- **Exercise**: Transcribe exactly the span of lines that begins the records and ends with the line holding "(R186); so too when its ready-waits", both boundary lines included.

- **Records for the exercise**:

/-- The three erases: write-enable, ready-wait, the opcode, and for the block erases the address unchanged
(R170-R172). -/
def Obligations.ErasesSendTheirOpcode : Prop :=
  ∀ (s : State) (a : Addr), s.operational → s.mutatingReady →
    exec (.eraseBlock4K a) s = .next ((s.mutatingIssued.transacted (0x20#8 :: addrBytes a)).respond .none) ∧
    exec (.eraseBlock32K a) s = .next ((s.mutatingIssued.transacted (0x52#8 :: addrBytes a)).respond .none) ∧
    exec .chipErase s = .next ((s.mutatingIssued.transacted [0x60#8]).respond .none)

/-- sleep and wakeup: ready-wait, then the opcode; no write-enable (R180, R181). -/
def Obligations.SleepAndWakeupSendTheirOpcode : Prop :=
  ∀ s : State, s.operational → s.pollsReady →
    exec .sleep s = .next ((s.polled.transacted [0xB9#8]).respond .none) ∧
    exec .wakeup s = .next ((s.polled.transacted [0xAB#8]).respond .none)

/-- end: no transaction; the bus is released and the phase is Ended (R184). -/
def Obligations.EndReleasesTheBus : Prop :=
  ∀ s : State, s.fault = none → s.ctl = .idle → s.busUp = true → s.phase = .initialized →
    exec .endOp s =
      .next ({ s with busUp := false, phase := .ended, trace := s.trace ++ [Event.busEnd] }.respond .none)

/-- initialize with `expected_id = 0`: no identifier probe, then the unprotect, and true (R186); so too when its ready-waits
read busy any finite number of times (R107, R246; over several steps, log 1). -/
def Obligations.InitializeWithoutProbe : Prop :=
  ∀ s : State, s.admitsInitialize → s.expectedId = 0 →
    ((initializeEntered s).pollsReady → (initializeAwake s).mutatingReady →
      exec .initializeOp s =
        .next (((initializeAwake s).mutatingIssued.transacted [0x01#8, 0x00#8]).respond (.bool true))) ∧
    ∀ (j : Nat) (k : Nat × Nat), (initializeEntered s).waits j → (initializeAwakeAfter s j).mutatingWaits k →
      Completes .initializeOp s
        ((((initializeAwakeAfter s j).mutatingAfter k).transacted [0x01#8, 0x00#8]).respond (.bool true))

/-- initialize with `expected_id ≠ 0`: the probe, then on a mismatch false and nothing more, and on a match the
unprotect and true (R186, R187); so too when its ready-waits read busy any finite number of times (R107, R246; over
several steps, log 1). -/
def Obligations.InitializeWithProbe : Prop :=
  ∀ (s : State) (x m d : Byte), s.admitsInitialize → s.expectedId ≠ 0 →
    let jedec := [0x9F#8, s.par.fillByte, s.par.fillByte]
    ((initializeEntered s).pollsReady → (initializeAwake s).heardIn jedec = [x, m, d] →
      let probed := (initializeAwake s).transacted jedec
      (256 * m.toNat + d.toNat ≠ s.expectedId.toNat →
        exec .initializeOp s = .next (probed.respond (.bool false))) ∧
      (256 * m.toNat + d.toNat = s.expectedId.toNat → probed.mutatingReady →
        exec .initializeOp s =
          .next ((probed.mutatingIssued.transacted [0x01#8, 0x00#8]).respond (.bool true)))) ∧
    ∀ (j : Nat), (initializeEntered s).waits j → (initializeAwakeAfter s j).heardIn jedec = [x, m, d] →
      let probed := (initializeAwakeAfter s j).transacted jedec
      (256 * m.toNat + d.toNat ≠ s.expectedId.toNat →
        Completes .initializeOp s (probed.respond (.bool false))) ∧
      (256 * m.toNat + d.toNat = s.expectedId.toNat → ∀ k, probed.mutatingWaits k →
        Completes .initializeOp s (((probed.mutatingAfter k).transacted [0x01#8, 0x00#8]).respond (.bool true)))

/-! ## Admission, refusal and blocking (60_exceptions.md R201-R204) -/

/-- A request that fails (b) to (e) only sets `refused`, OPSEL 0xF in every phase among them: that is its whole effect
(R91); one made while another is active has no move (R204). -/
def Obligations.RefusedRequestsOnlySetRefused : Prop :=
  ∀ (s : State) (i : Instr), hostLayer i = true → s.fault = none →
    (∀ req todo got poll, s.ctl = .active req todo got poll → exec i s = .refused .requestWhileActive) ∧
    (s.ctl = .idle →
      (s.busUp = false ∨ (s.phase = .constructed ∧ i ≠ .initializeOp) ∨ s.phase = .ended ∨ i = .reserved ∨
        (∃ a len data, i = .writeBytes a len data ∧ data.length ≠ len)) →
      exec i s = .next { s with refused := true })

- **Answer to the problem**:
/-- The three erases: write-enable, ready-wait, the opcode, and for the block erases the address unchanged
(R170-R172). -/
def Obligations.ErasesSendTheirOpcode : Prop :=
  ∀ (s : State) (a : Addr), s.operational → s.mutatingReady →
    exec (.eraseBlock4K a) s = .next ((s.mutatingIssued.transacted (0x20#8 :: addrBytes a)).respond .none) ∧
    exec (.eraseBlock32K a) s = .next ((s.mutatingIssued.transacted (0x52#8 :: addrBytes a)).respond .none) ∧
    exec .chipErase s = .next ((s.mutatingIssued.transacted [0x60#8]).respond .none)

/-- sleep and wakeup: ready-wait, then the opcode; no write-enable (R180, R181). -/
def Obligations.SleepAndWakeupSendTheirOpcode : Prop :=
  ∀ s : State, s.operational → s.pollsReady →
    exec .sleep s = .next ((s.polled.transacted [0xB9#8]).respond .none) ∧
    exec .wakeup s = .next ((s.polled.transacted [0xAB#8]).respond .none)

/-- end: no transaction; the bus is released and the phase is Ended (R184). -/
def Obligations.EndReleasesTheBus : Prop :=
  ∀ s : State, s.fault = none → s.ctl = .idle → s.busUp = true → s.phase = .initialized →
    exec .endOp s =
      .next ({ s with busUp := false, phase := .ended, trace := s.trace ++ [Event.busEnd] }.respond .none)

/-- initialize with `expected_id = 0`: no identifier probe, then the unprotect, and true (R186); so too when its ready-waits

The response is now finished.